• [Problem]: Output only the lines below from the one containing "rw [Memory.read_cons] at h" to the one containing "hi (Nat.lt_irrefl _)", exactly as written, both ends kept.
[Opening Records supplied section]
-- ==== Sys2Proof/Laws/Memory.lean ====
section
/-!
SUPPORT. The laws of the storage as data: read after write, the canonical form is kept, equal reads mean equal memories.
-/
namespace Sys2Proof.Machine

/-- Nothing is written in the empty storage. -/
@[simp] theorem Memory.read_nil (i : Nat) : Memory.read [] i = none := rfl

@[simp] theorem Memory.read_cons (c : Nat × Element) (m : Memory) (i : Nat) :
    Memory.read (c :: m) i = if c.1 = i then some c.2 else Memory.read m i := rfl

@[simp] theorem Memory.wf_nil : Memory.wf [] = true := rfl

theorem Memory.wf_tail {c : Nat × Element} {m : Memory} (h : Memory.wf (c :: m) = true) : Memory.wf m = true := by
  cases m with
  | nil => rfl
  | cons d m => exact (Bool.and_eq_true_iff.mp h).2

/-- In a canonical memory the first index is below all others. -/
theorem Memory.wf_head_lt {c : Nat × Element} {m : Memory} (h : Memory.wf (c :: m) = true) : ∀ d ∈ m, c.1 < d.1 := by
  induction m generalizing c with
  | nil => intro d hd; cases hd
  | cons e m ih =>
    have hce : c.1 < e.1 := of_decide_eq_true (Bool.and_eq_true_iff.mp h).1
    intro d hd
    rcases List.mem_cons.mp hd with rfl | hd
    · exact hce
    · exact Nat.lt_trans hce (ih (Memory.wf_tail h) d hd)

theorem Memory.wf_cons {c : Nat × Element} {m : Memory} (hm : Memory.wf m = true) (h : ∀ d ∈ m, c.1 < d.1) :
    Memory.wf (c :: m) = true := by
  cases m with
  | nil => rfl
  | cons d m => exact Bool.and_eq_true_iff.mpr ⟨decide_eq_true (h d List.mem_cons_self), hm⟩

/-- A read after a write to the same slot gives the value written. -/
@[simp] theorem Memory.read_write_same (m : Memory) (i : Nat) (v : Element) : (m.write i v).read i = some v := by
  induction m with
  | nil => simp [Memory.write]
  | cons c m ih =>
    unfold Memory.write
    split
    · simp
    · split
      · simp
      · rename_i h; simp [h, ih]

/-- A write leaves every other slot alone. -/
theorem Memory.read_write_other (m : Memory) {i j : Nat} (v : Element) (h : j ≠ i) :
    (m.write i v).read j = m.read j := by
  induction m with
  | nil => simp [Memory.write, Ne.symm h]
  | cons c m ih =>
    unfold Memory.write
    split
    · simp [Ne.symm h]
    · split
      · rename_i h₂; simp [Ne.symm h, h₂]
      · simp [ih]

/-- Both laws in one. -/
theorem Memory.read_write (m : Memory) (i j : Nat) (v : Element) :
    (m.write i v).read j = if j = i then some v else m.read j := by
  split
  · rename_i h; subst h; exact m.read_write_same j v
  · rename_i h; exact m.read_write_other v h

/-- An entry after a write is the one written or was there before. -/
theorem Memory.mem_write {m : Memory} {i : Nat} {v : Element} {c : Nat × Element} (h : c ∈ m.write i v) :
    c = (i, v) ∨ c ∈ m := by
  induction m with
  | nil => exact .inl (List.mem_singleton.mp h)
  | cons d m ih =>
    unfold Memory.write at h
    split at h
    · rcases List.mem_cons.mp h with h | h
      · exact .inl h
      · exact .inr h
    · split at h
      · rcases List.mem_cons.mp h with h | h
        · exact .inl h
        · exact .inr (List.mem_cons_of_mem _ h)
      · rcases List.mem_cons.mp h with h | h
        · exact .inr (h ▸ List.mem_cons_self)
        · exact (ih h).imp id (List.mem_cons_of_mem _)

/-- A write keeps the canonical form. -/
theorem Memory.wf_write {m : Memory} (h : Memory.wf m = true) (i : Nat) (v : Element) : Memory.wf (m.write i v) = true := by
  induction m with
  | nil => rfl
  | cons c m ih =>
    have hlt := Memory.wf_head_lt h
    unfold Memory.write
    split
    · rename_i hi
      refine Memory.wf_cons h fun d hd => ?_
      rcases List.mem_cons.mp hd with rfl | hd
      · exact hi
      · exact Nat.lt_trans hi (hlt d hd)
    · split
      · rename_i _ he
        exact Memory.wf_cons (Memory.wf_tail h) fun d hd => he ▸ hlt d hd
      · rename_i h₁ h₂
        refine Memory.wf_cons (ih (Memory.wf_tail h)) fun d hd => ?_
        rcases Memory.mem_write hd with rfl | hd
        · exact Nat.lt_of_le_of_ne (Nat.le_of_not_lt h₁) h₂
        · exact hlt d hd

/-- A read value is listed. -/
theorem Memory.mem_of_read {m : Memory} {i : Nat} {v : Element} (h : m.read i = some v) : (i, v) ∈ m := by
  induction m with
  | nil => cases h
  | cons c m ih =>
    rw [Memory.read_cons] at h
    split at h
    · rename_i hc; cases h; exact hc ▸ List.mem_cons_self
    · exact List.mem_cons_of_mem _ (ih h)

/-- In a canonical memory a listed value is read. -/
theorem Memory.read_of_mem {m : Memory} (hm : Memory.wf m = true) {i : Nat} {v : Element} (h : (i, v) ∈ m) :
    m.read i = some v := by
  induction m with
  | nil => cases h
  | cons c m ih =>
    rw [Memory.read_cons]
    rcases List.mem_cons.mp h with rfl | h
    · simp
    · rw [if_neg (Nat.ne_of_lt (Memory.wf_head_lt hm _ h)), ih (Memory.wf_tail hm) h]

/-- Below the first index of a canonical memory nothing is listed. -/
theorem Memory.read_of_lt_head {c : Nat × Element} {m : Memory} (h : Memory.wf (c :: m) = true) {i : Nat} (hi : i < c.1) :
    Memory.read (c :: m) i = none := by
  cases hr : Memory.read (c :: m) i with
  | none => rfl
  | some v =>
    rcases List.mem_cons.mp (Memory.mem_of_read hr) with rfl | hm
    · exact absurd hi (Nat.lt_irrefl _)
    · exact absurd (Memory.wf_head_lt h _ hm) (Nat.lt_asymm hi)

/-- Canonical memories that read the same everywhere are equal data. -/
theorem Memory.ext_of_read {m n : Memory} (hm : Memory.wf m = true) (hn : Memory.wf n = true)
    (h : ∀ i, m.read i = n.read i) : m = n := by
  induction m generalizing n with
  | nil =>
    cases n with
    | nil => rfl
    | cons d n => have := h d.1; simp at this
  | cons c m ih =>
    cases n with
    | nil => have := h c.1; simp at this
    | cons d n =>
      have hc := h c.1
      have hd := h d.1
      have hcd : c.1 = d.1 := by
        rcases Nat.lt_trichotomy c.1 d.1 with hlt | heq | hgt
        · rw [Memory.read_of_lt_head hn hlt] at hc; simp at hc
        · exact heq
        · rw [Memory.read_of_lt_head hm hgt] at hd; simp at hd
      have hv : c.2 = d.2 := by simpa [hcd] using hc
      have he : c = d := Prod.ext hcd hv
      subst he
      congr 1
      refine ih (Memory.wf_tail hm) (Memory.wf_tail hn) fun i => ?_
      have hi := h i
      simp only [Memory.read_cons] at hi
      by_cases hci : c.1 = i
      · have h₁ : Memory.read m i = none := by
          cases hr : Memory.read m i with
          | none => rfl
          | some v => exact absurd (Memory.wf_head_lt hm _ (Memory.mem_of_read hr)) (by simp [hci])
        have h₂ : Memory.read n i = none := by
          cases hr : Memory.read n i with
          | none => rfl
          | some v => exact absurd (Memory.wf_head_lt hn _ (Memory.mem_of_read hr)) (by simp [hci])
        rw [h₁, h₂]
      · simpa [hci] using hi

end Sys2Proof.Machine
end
[Closing Records supplied section]
• [Solution]:
    rw [Memory.read_cons] at h
    split at h
    · rename_i hc; cases h; exact hc ▸ List.mem_cons_self
    · exact List.mem_cons_of_mem _ (ih h)

/-- In a canonical memory a listed value is read. -/
theorem Memory.read_of_mem {m : Memory} (hm : Memory.wf m = true) {i : Nat} {v : Element} (h : (i, v) ∈ m) :
    m.read i = some v := by
  induction m with
  | nil => cases h
  | cons c m ih =>
    rw [Memory.read_cons]
    rcases List.mem_cons.mp h with rfl | h
    · simp
    · rw [if_neg (Nat.ne_of_lt (Memory.wf_head_lt hm _ h)), ih (Memory.wf_tail hm) h]

/-- Below the first index of a canonical memory nothing is listed. -/
theorem Memory.read_of_lt_head {c : Nat × Element} {m : Memory} (h : Memory.wf (c :: m) = true) {i : Nat} (hi : i < c.1) :
    Memory.read (c :: m) i = none := by
  cases hr : Memory.read (c :: m) i with
  | none => rfl
  | some v =>
    rcases List.mem_cons.mp (Memory.mem_of_read hr) with rfl | hm
    · exact absurd hi (Nat.lt_irrefl _)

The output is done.